8. The prize-money for the soldiers and the revenues devoted to army expenditure were quite unnecessarily diverted and put aside for the use of other persons — a crowd of sycophants and those who at that time were deputed to guard the empresses — as if the emperor Basil had filled the imperial treasuries with wealth for this very purpose.
9. Most men are convinced that the nations around us have made their sudden incursions against our borders, these wild unexpected inroads, for the first time in our day, but I myself hold a different view. I believe the house is doomed when the mortar that binds its bricks together becomes loose, and although the start of the trouble passed unnoticed by the majority, there is no doubt that it developed and gathered strength from that first cause. In fact, the gathering of the clouds in those days presaged the mighty deluge we are suffering today. But I must not speak of that yet.
The Augusta Zoe Deliberates whom to Promote to the Throne
10. In the description of the events that follow I will speak with greater authority and more personal knowledge. The affairs of state urgently demanded vigorous and skilful direction. The country needed a man’s supervision — a man at once strong-handed and very experienced in government, one who not only understood the present situation, but also any mistakes that had been made in the past, with their probable results.
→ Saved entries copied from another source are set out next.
theorem idOf_toNat (shape : BitVec 3) (orient : BitVec 2) :
    (idOf shape orient).toNat = 4 * shape.toNat + orient.toNat := by
  rw [idOf, BitVec.toNat_append, ← Nat.shiftLeft_add_eq_or_of_lt orient.isLt, Nat.shiftLeft_eq]
  omega

theorem posOf_toNat (row : BitVec 5) (col : BitVec 3) : (posOf row col).toNat = 8 * row.toNat + col.toNat := by
  rw [posOf, BitVec.toNat_append, ← Nat.shiftLeft_add_eq_or_of_lt col.isLt, Nat.shiftLeft_eq]
  omega

theorem idShape_toNat (id : BitVec 5) : (idShape id).toNat = id.toNat / 4 := by
  have := id.isLt
  simp only [idShape, BitVec.extractLsb'_toNat, Nat.shiftRight_eq_div_pow]
  omega

theorem idOrient_toNat (id : BitVec 5) : (idOrient id).toNat = id.toNat % 4 := by
  simp [idOrient, BitVec.extractLsb'_toNat]

theorem asmIdField_shapeOrient {s o : Nat} (ho : o ≤ 3) :
    asmIdField (.shapeOrient s o) = asmIdField (.num (4 * s + o)) := by
  apply BitVec.eq_of_toNat_eq
  simp only [asmIdField, idOf_toNat, BitVec.toNat_ofNat]
  omega

theorem asmPosField_colRow {c r : Nat} (hc : c ≤ 7) :
    asmPosField (.colRow c r) = asmPosField (.num (8 * r + c)) := by
  apply BitVec.eq_of_toNat_eq
  simp only [asmPosField, posOf_toNat, BitVec.toNat_ofNat]
  omega

/-- The lines that take an id and a position: they need both to fit and use them as numbers alone (R90, R92). -/
structure TakesIdAndPos (line : AsmId → AsmPos → AsmLine) : Prop where
  wellFormed : ∀ i p, (line i p).wellFormed = (i.wellFormed && p.wellFormed)
  expand : ∀ i i' p p', asmIdField i = asmIdField i' → asmPosField p = asmPosField p' →
    expandLine (line i p) = expandLine (line i' p')

theorem takesIdAndPos {line : AsmId → AsmPos → AsmLine} (h : line ∈ [AsmLine.check, .commit, .draw, .lock]) :
    TakesIdAndPos line := by
  simp only [List.mem_cons, List.not_mem_nil, or_false] at h
  obtain rfl | rfl | rfl | rfl := h <;> exact ⟨fun _ _ => rfl, fun _ _ _ _ hi hp => by simp only [expandLine, hi, hp]⟩

/-- A spelling `s.o` whose numbers fit is the number it stands for, and any other is refused (R91). -/
theorem TakesIdAndPos.assemble_shapeOrient {line : AsmId → AsmPos → AsmLine} (h : TakesIdAndPos line) (s o : Nat)
    (p : AsmPos) : assemble (line (.shapeOrient s o) p) =
      if s ≤ 7 ∧ o ≤ 3 then assemble (line (.num (4 * s + o)) p) else none := by
  unfold assemble
  rw [h.wellFormed, h.wellFormed]
  by_cases hfit : s ≤ 7 ∧ o ≤ 3
  · have hnum : 4 * s + o ≤ 31 := by omega
    rw [h.expand _ _ p p (asmIdField_shapeOrient hfit.2) rfl]
    simp [AsmId.wellFormed, hfit, hnum]
  · have hbad : (AsmId.shapeOrient s o).wellFormed = false := by simpa [AsmId.wellFormed] using hfit
    simp [hbad, hfit]

/-- A spelling `(c, r)` whose numbers fit is the number it stands for, and any other is refused (R91). -/
theorem TakesIdAndPos.assemble_colRow {line : AsmId → AsmPos → AsmLine} (h : TakesIdAndPos line) (i : AsmId)
    (c r : Nat) : assemble (line i (.colRow c r)) =
      if c ≤ 7 ∧ r ≤ 31 then assemble (line i (.num (8 * r + c))) else none := by
  unfold assemble
  rw [h.wellFormed, h.wellFormed]
  by_cases hfit : c ≤ 7 ∧ r ≤ 31
  · have hnum : 8 * r + c ≤ 255 := by omega
    rw [h.expand i i _ _ rfl (asmPosField_colRow hfit.1)]
    simp [AsmPos.wellFormed, hfit, hnum]
  · have hbad : (AsmPos.colRow c r).wellFormed = false := by simpa [AsmPos.wellFormed] using hfit
    simp [hbad, hfit]

theorem assemble_preview_shapeOrient (s o : Nat) : assemble (.preview (.shapeOrient s o)) =
    if s ≤ 7 ∧ o ≤ 3 then assemble (.preview (.num (4 * s + o))) else none := by
  by_cases hfit : s ≤ 7 ∧ o ≤ 3
  · have hnum : 4 * s + o ≤ 31 := by omega
    simp [assemble, AsmLine.wellFormed, AsmId.wellFormed, expandLine, asmIdField_shapeOrient hfit.2, hfit, hnum]
  · have hbad : (AsmId.shapeOrient s o).wellFormed = false := by simpa [AsmId.wellFormed] using hfit
    simp [assemble, AsmLine.wellFormed, hbad, hfit]

/-- A line of an id and a position written as numbers assembles exactly when both fit (R90). -/
theorem TakesIdAndPos.assemble_num {line : AsmId → AsmPos → AsmLine} (h : TakesIdAndPos line) (i p : Nat) :
    assemble (line (.num i) (.num p)) =
      if i ≤ 31 ∧ p ≤ 255 then some (expandLine (line (.num i) (.num p))) else none := by
  unfold assemble
  rw [h.wellFormed]
  simp [AsmId.wellFormed, AsmPos.wellFormed]

theorem assemble_preview_num (i : Nat) : assemble (.preview (.num i)) =
    if i ≤ 31 then some [.draw (BitVec.ofNat 5 i) 0x8B#8] else none := by
  simp [assemble, AsmLine.wellFormed, AsmId.wellFormed, expandLine, previewPiece, Config.previewPos, asmIdField]

theorem assemble_fbSet (x y : Nat) : assemble (.fbSet x y) =
    if x ≤ 31 ∧ y ≤ 7 then some [.fbSet (BitVec.ofNat 5 x) (BitVec.ofNat 3 y)] else none := by
  simp [assemble, AsmLine.wellFormed, expandLine]

theorem assemble_fbFill (x : Nat) : assemble (.fbFill x) =
    if x ≤ 31 then some ([0, 1, 2, 3, 4, 5, 6, 7].map fun y => .fbSet (BitVec.ofNat 5 x) y) else none := by
  simp only [assemble, AsmLine.wellFormed, decide_eq_true_eq]
  rfl

end Sys2Proof.Machine
end

section
/-!
CERTIFICATE. The statements of 30_encoding.md section 5 about the assembler, and the rotation of 40_board_placement.md
section 1.
-/

namespace Sys2Proof.Certificates

open Sys2Proof.Machine

/-- Settles O7, line by line. -/
theorem assemblerRefusesOperandsThatDoNotFit : Obligations.AssemblerRefusesOperandsThatDoNotFit := by
  refine ⟨rfl, rfl, rfl, rfl, rfl, rfl, rfl, fun i p => ?_, assemble_preview_num, assemble_fbSet, assemble_fbFill⟩
  have hline {line} (h : line ∈ [AsmLine.check, .commit, .draw, .lock]) := (takesIdAndPos h).assemble_num i p
  exact ⟨hline (by simp), hline (by simp), hline (by simp), hline (by simp)⟩

/-- Settles O8: a spelling is its number where its fields fit, in every line that takes one. -/
theorem alternativeSpellingsAssembleAlike : Obligations.AlternativeSpellingsAssembleAlike :=
  ⟨fun _ h => ⟨(takesIdAndPos h).assemble_shapeOrient, (takesIdAndPos h).assemble_colRow⟩, assemble_preview_shapeOrient⟩

/-- Settles O9: the numbers of a field's values fit the field. -/
theorem pseudoInstructionsExpand : Obligations.PseudoInstructionsExpand := by
  refine ⟨fun id pos => ⟨?_, ?_⟩, rfl, fun x => ?_⟩
  · have hfit : id.toNat ≤ 31 ∧ pos.toNat ≤ 255 := by omega
    rw [(takesIdAndPos (line := .lock) (by simp)).assemble_num, if_pos hfit]
    simp [expandLine, lockPiece, asmIdField, asmPosField]
  · have hfit : id.toNat ≤ 31 := by omega
    rw [assemble_preview_num, if_pos hfit, BitVec.ofNat_toNat, BitVec.setWidth_eq]
  · have hfit : x.toNat ≤ 31 := by omega
    rw [assemble_fbFill, if_pos hfit, BitVec.ofNat_toNat, BitVec.setWidth_eq]
    rfl

/-- Settles O10: a rotated id has the same shape, and an orientation one or three further modulo 4. -/
theorem rotationTurnsTheOrientationAlone : Obligations.RotationTurnsTheOrientationAlone := by
  intro id
  simp only [rotNext, rotPrev, idOf_toNat, idShape_toNat, BitVec.toNat_add, idOrient_toNat]
  exact ⟨rfl, rfl⟩

end Sys2Proof.Certificates
end

section
/-!
SUPPORT. The drawing commands as light over a frame: each lights pixels that do not depend on the frame, or is out of
range whatever the frame (42_renderer.md section 2).
-/

namespace Sys2Proof.Machine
We wanted a man who would make provision for the future and prepare long beforehand against all possible attacks or likely invasions from abroad. But the love of power, or the lack of power, the apparent freedom and the absence of supervision and the desire for ever greater power — these were the things that made the emperor’s apartment into a gynaeconitis.
11. Even so, most people had no settled convictions. One rumour after another was bruited abroad, either favourable or otherwise to Zoe (for there were some who thought that Theodora should rightly be empress, on the ground that she had championed the cause of the people; moreover, they said, she had never married; others, again, believed the elder sister was more suited to rule, because she had previous experience of power, and power exercised a peculiar fascination on her).
While these rumours were spreading, first one way, then another, among the people, Zoe anticipated their decision and seized all power for herself a second time. The next move was to search for and decide on the man of the most illustrious descent and of the most distinguished fortune, whether he held a seat in the senate or served in the army.